I could not get enough because of how much bigger the world was every time I finished a work. With each piece, I got better at  grappling with form and function and language—though if I’m being honest, it never really got any easier. Teachers kept throwing  out taller hurdles, posing tougher questions, holding up higher bars.  The literary devices grew more complex, and the moral dilemmas  of context more entrenched. Still, wild horses couldn’t keep me out  of the fray, for the gift of the struggle was worth it. What a view on  the other side! 

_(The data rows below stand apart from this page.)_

-- ==== Sys2Proof/Machine/CoreVector.lean ====
section
/-! DEFINITION. The commands of the vector slots (R109-R112): each issues its operation alone, in the mode the core is in. -/
namespace Sys2Proof.Machine

/-- VFADD (R110). -/
def execVfadd (core : Nat) (f : VFields) (s : State) : Res := runOp core (.vec .vfadd f) s

/-- VFSUB (R110). -/
def execVfsub (core : Nat) (f : VFields) (s : State) : Res := runOp core (.vec .vfsub f) s

/-- VFMUL (R110). -/
def execVfmul (core : Nat) (f : VFields) (s : State) : Res := runOp core (.vec .vfmul f) s

/-- VFMA (R110). -/
def execVfma (core : Nat) (f : VFields) (s : State) : Res := runOp core (.vec .vfma f) s

/-- VFMIN (R110). -/
def execVfmin (core : Nat) (f : VFields) (s : State) : Res := runOp core (.vec .vfmin f) s

/-- VFMAX (R110). -/
def execVfmax (core : Nat) (f : VFields) (s : State) : Res := runOp core (.vec .vfmax f) s

/-- VFABS (R110). -/
def execVfabs (core : Nat) (f : VFields) (s : State) : Res := runOp core (.vec .vfabs f) s

/-- VFNEG (R110). -/
def execVfneg (core : Nat) (f : VFields) (s : State) : Res := runOp core (.vec .vfneg f) s

/-- VFCMP (R110). -/
def execVfcmp (core : Nat) (f : VFields) (s : State) : Res := runOp core (.vec .vfcmp f) s

/-- VFSCALE (R110). -/
def execVfscale (core : Nat) (f : VFields) (s : State) : Res := runOp core (.vec .vfscale f) s

/-- VIADD (R110). -/
def execViadd (core : Nat) (f : VFields) (s : State) : Res := runOp core (.vec .viadd f) s

/-- VISUB (R110). -/
def execVisub (core : Nat) (f : VFields) (s : State) : Res := runOp core (.vec .visub f) s

/-- VIMUL (R110). -/
def execVimul (core : Nat) (f : VFields) (s : State) : Res := runOp core (.vec .vimul f) s

/-- VAND (R110). -/
def execVand (core : Nat) (f : VFields) (s : State) : Res := runOp core (.vec .vand f) s

/-- VOR (R110). -/
def execVor (core : Nat) (f : VFields) (s : State) : Res := runOp core (.vec .vor f) s

/-- VXOR (R110). -/
def execVxor (core : Nat) (f : VFields) (s : State) : Res := runOp core (.vec .vxor f) s

/-- VSHL (R110). -/
def execVshl (core : Nat) (f : VFields) (s : State) : Res := runOp core (.vec .vshl f) s

/-- VSHR (R110). -/
def execVshr (core : Nat) (f : VFields) (s : State) : Res := runOp core (.vec .vshr f) s

/-- VSRA (R110). -/
def execVsra (core : Nat) (f : VFields) (s : State) : Res := runOp core (.vec .vsra f) s

/-- VIMIN (R110). -/
def execVimin (core : Nat) (f : VFields) (s : State) : Res := runOp core (.vec .vimin f) s

/-- VIMAX (R110). -/
def execVimax (core : Nat) (f : VFields) (s : State) : Res := runOp core (.vec .vimax f) s

/-- VICMP (R110). -/
def execVicmp (core : Nat) (f : VFields) (s : State) : Res := runOp core (.vec .vicmp f) s

/-- VSEL (R110). -/
def execVsel (core : Nat) (f : VFields) (s : State) : Res := runOp core (.vec .vsel f) s

/-- VBCS (R110). -/
def execVbcs (core : Nat) (f : VFields) (s : State) : Res := runOp core (.vec .vbcs f) s

/-- VBCI (R110). -/
def execVbci (core : Nat) (f : VFields) (s : State) : Res := runOp core (.vec .vbci f) s

/-- VPERM (R110). -/
def execVperm (core : Nat) (f : VFields) (s : State) : Res := runOp core (.vec .vperm f) s

/-- VROT (R110). -/
def execVrot (core : Nat) (f : VFields) (s : State) : Res := runOp core (.vec .vrot f) s

/-- VEXT (R110). -/
def execVext (core : Nat) (f : VFields) (s : State) : Res := runOp core (.vec .vext f) s

/-- VINS (R110). -/
def execVins (core : Nat) (f : VFields) (s : State) : Res := runOp core (.vec .vins f) s

/-- VRSUM (R111). -/
def execVrsum (core : Nat) (f : VFields) (s : State) : Res := runOp core (.vec .vrsum f) s

/-- VRMAX (R111). -/
def execVrmax (core : Nat) (f : VFields) (s : State) : Res := runOp core (.vec .vrmax f) s

/-- VRMIN (R111). -/
def execVrmin (core : Nat) (f : VFields) (s : State) : Res := runOp core (.vec .vrmin f) s

/-- VRISUM (R111). -/
def execVrisum (core : Nat) (f : VFields) (s : State) : Res := runOp core (.vec .vrisum f) s

/-- VEXPMAX (R111). -/
def execVexpmax (core : Nat) (f : VFields) (s : State) : Res := runOp core (.vec .vexpmax f) s

/-- VCVTI (R153). -/
def execVcvti (core : Nat) (f : VFields) (s : State) : Res := runOp core (.vec .vcvti f) s

/-- VCVTF (R153). -/
def execVcvtf (core : Nat) (f : VFields) (s : State) : Res := runOp core (.vec .vcvtf f) s

/-- VRND (R155). -/
def execVrnd (core : Nat) (f : VFields) (s : State) : Res := runOp core (.vec .vrnd f) s

/-- VFIX (R163). -/
def execVfix (core : Nat) (f : VFields) (s : State) : Res := runOp core (.vec .vfix f) s

/-- VFLT (R164). -/
def execVflt (core : Nat) (f : VFields) (s : State) : Res := runOp core (.vec .vflt f) s

/-- VADD64 (R110). -/
def execVadd64 (core : Nat) (f : VFields) (s : State) : Res := runOp core (.vec .vadd64 f) s

/-- VRAND (R185). -/
def execVrand (core : Nat) (f : VFields) (s : State) : Res := runOp core (.vec .vrand f) s

/-- VRDA (R110). -/
def execVrda (core : Nat) (f : VFields) (s : State) : Res := runOp core (.vec .vrda f) s

/-- VWRA (R110). -/
def execVwra (core : Nat) (f : VFields) (s : State) : Res := runOp core (.vec .vwra f) s

/-- VPLOG (R110). -/
def execVplog (core : Nat) (f : VFields) (s : State) : Res := runOp core (.vec .vplog f) s

/-- VPSET (R110). -/
def execVpset (core : Nat) (f : VFields) (s : State) : Res := runOp core (.vec .vpset f) s

/-- VPGET (R110). -/
def execVpget (core : Nat) (f : VFields) (s : State) : Res := runOp core (.vec .vpget f) s

/-- VLD (R112). -/
def execVld (core : Nat) (f : VFields) (s : State) : Res := runOp core (.vec .vld f) s

/-- VST (R112). -/
def execVst (core : Nat) (f : VFields) (s : State) : Res := runOp core (.vec .vst f) s

/-- VLDS (R112). -/
def execVlds (core : Nat) (f : VFields) (s : State) : Res := runOp core (.vec .vlds f) s

/-- VLDX (R112). -/
def execVldx (core : Nat) (f : VFields) (s : State) : Res := runOp core (.vec .vldx f) s

end Sys2Proof.Machine
end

In the 1990s, actor Tom Hanks made a baseball movie called  A League of Their Own. It was the story of an all-female traveling  baseball team picking up the entertainment baton for men who were  away at war. It was an anthem for women, its characters revealing all  sides of the complex creatures we are. The slapstick, inflammatory style made us laugh, but the arc of the story made us bold. In the movie’s most pivotal scene, Geena Davis, who plays Dottie, the tough-nosed, best player in the league, finally decides she’s had enough. “I  quit,” she says. “It’s just too hard.”

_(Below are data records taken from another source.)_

-- ==== Sys2Proof/Safety.lean ====
section
/-! DEFINITION. The terms in which claims are stated: when a command completes, when a core's operation issues, what an ordinary
instruction leaves behind. -/
namespace Sys2Proof.Machine

/-- The command completes, and `P` holds of the state after it. -/
def Completes (i : Instr) (s : State) (P : State → Prop) : Prop := ∃ t, exec i s = .next t ∧ P t

/-- The fault of a command whose unit does not exist. -/
def targetFault : Target → Fault
  | .device => .noSuchCore
  | .core _ => .noSuchCore
  | .part _ => .noSuchPartition
  | .tenant _ => .noSuchTenant
  | .port _ => .noSuchPort
  | .hostPort _ => .noSuchPort
  | .qp _ => .noSuchQp

/-- Core `c` belongs to partition `p`, runs a task, and does not wait for a full save (R358). -/
structure Runs (s : State) (p c : Nat) : Prop where
  exists? : c < 1024
  owner : s.partOf c = some p
  task : (s.core c).task.isSome = true
  issues : (s.core c).awaitsFullSave = false

/-- The operation passes every check of R92, and nothing makes it wait. -/
structure Issues (s : State) (p c : Nat) (o : SlotOp) : Prop where
  runs : Runs s p c
  fetch : fetchOf (s.core c) o = none
  legal : slotIllegal (s.core c) (issueSlot (s.core c) o) o = false
  room : resourceStall (s.core c) [o] = false
  checks : slotCheck s p c (s.core c) o = none
  wait : waitOf s p (s.core c) [o] = none

/-- No register of a list is poisoned. -/
def Clean (k : Core) (codes : List Nat) : Prop := ∀ c ∈ codes, Map.find k.poison c = none

/-- Issue goes on with the next instruction or bundle, and no wait stands. -/
def Core.advance (k : Core) : Core :=
  { k with spec := { k.spec with pc := k.spec.pc + BitVec.ofNat 20 (unitBytes k.spec.bundleMode) },
           sync := { k.sync with stall := none } }

/-- Issue goes on at a PC and mode. -/
def Core.goto (k : Core) (pc : BitVec 20) (bundle : Bool) : Core :=
  { k with spec := { k.spec with pc := pc, bundleMode := bundle }, sync := { k.sync with stall := none } }

/-- The state after an instruction that writes scalar register `rd` and nothing else. -/
def wrote (s : State) (c : Nat) (rd : BitVec 5) (w : Word) : State := s.onCore c (fun k => (k.setS rd w).advance)

/-- The state after a load into `rd` from the address `a`; a load of uncorrectable data marks the register with it (R93). -/
def loaded (s : State) (c : Nat) (rd : BitVec 5) (w : Word) (bad : Bool) (a : Nat) : State :=
  s.onCore c (fun k => (if rd ≠ 0 ∧ bad = true then (k.setS rd w).mark (codeS rd) a else k.setS rd w).advance)

/-- Lane `i` of a vector register. -/
def Core.lane (k : Core) (v : BitVec 6) (i : Fin 64) : Word := (k.vr v)[i.val]'i.isLt

/-- The state after a vector instruction that writes `g i` into each lane `i` of `vd` that `en` enables and ORs the flags those
lanes raise into FPFLAGS (R80, R159). -/
def lanesWrote (s : State) (c : Nat) (en : DWord) (vd : BitVec 6) (g : Fin 64 → Word × Flags) : State :=
  s.onCore c (fun k => ((k.setLanes en vd (fun i => (g i).1)).orFlags (flagsOf en (fun i => (g i).2))).advance)

/-- The state after an instruction that writes each lane of a predicate that `en` enables. -/
def predWrote (s : State) (c : Nat) (en : DWord) (pd : BitVec 3) (g : Fin 64 → Bool) : State :=
  s.onCore c (fun k => (k.setP pd (predLanes en (k.pr pd) g)).advance)

/-- Apart from core `c` the states agree. -/
def OnlyCore (s t : State) (c : Nat) : Prop := t = s.setCore c (t.core c)

/-- What an ordinary operation leaves as it is in a core: everything but the register files, the flags of FPFLAGS, the rounding
counter, the generator sets, poison, the block, the chains and verdicts, the PC with its mode, and the sync unit. -/
def Core.others (k : Core) : Core :=
  { k with file := RegFile.zero, poison := [], block := none, rset := none, dset := none, chains := [], verdicts := [],
           chainCount := 0, sync := SyncUnit.zero,
           spec := { k.spec with pc := 0, bundleMode := false, fpflags := 0, rc := 0 } }

/-- What no operation of the device undoes: the commands that wait stay; the fuses stay but for min_svn, which never falls
(R434, R436); memory keeps its canonical form; no page register outgrows its 8 bytes (R459); what has left the device has
left. -/
structure Keeps (s t : State) : Prop where
  pending : t.pending = s.pending
  fuses : t.fuses = { s.fuses with minSvn := t.fuses.minSvn }
  svn : s.fuses.minSvn ≤ t.fuses.minSvn
  mem : Mem.wf s.mem = true → Mem.wf t.mem = true
  regs : (∀ x ∈ s.regs, x.2 < 2 ^ 64) → ∀ x ∈ t.regs, x.2 < 2 ^ 64
  out : s.out <+: t.out

/-- The same of the answer of a command. -/
def KeepsR (s : State) (r : Res) : Prop := ∀ t, r = .next t → Keeps s t

end Sys2Proof.Machine
end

To which Tom Hanks, the sloppy  chauvinistic manager who becomes their biggest fan, replies, “Too  hard? Of course it’s hard! If it wasn’t, everybody would do it. It’s the hard that makes it great.” 

That’s exactly why I remember The Pearl. And Jolene Lewis. And Ivan Denisovich. It’s why I appreciate the painful series of drafts it  took to get me to an A on my first college research paper. I remember thinking Peggy Gipson must surely be the shrew Shakespeare was  speaking of taming, but I eventually discovered she wasn’t. She was just the wall I had to run through to be able to see. 

Great teachers do that. They crack open a door and cue the siren’s song that lures you in. Once inside, they give you hard. And then  they let you decide what to do about it. I live indebted to them for the view.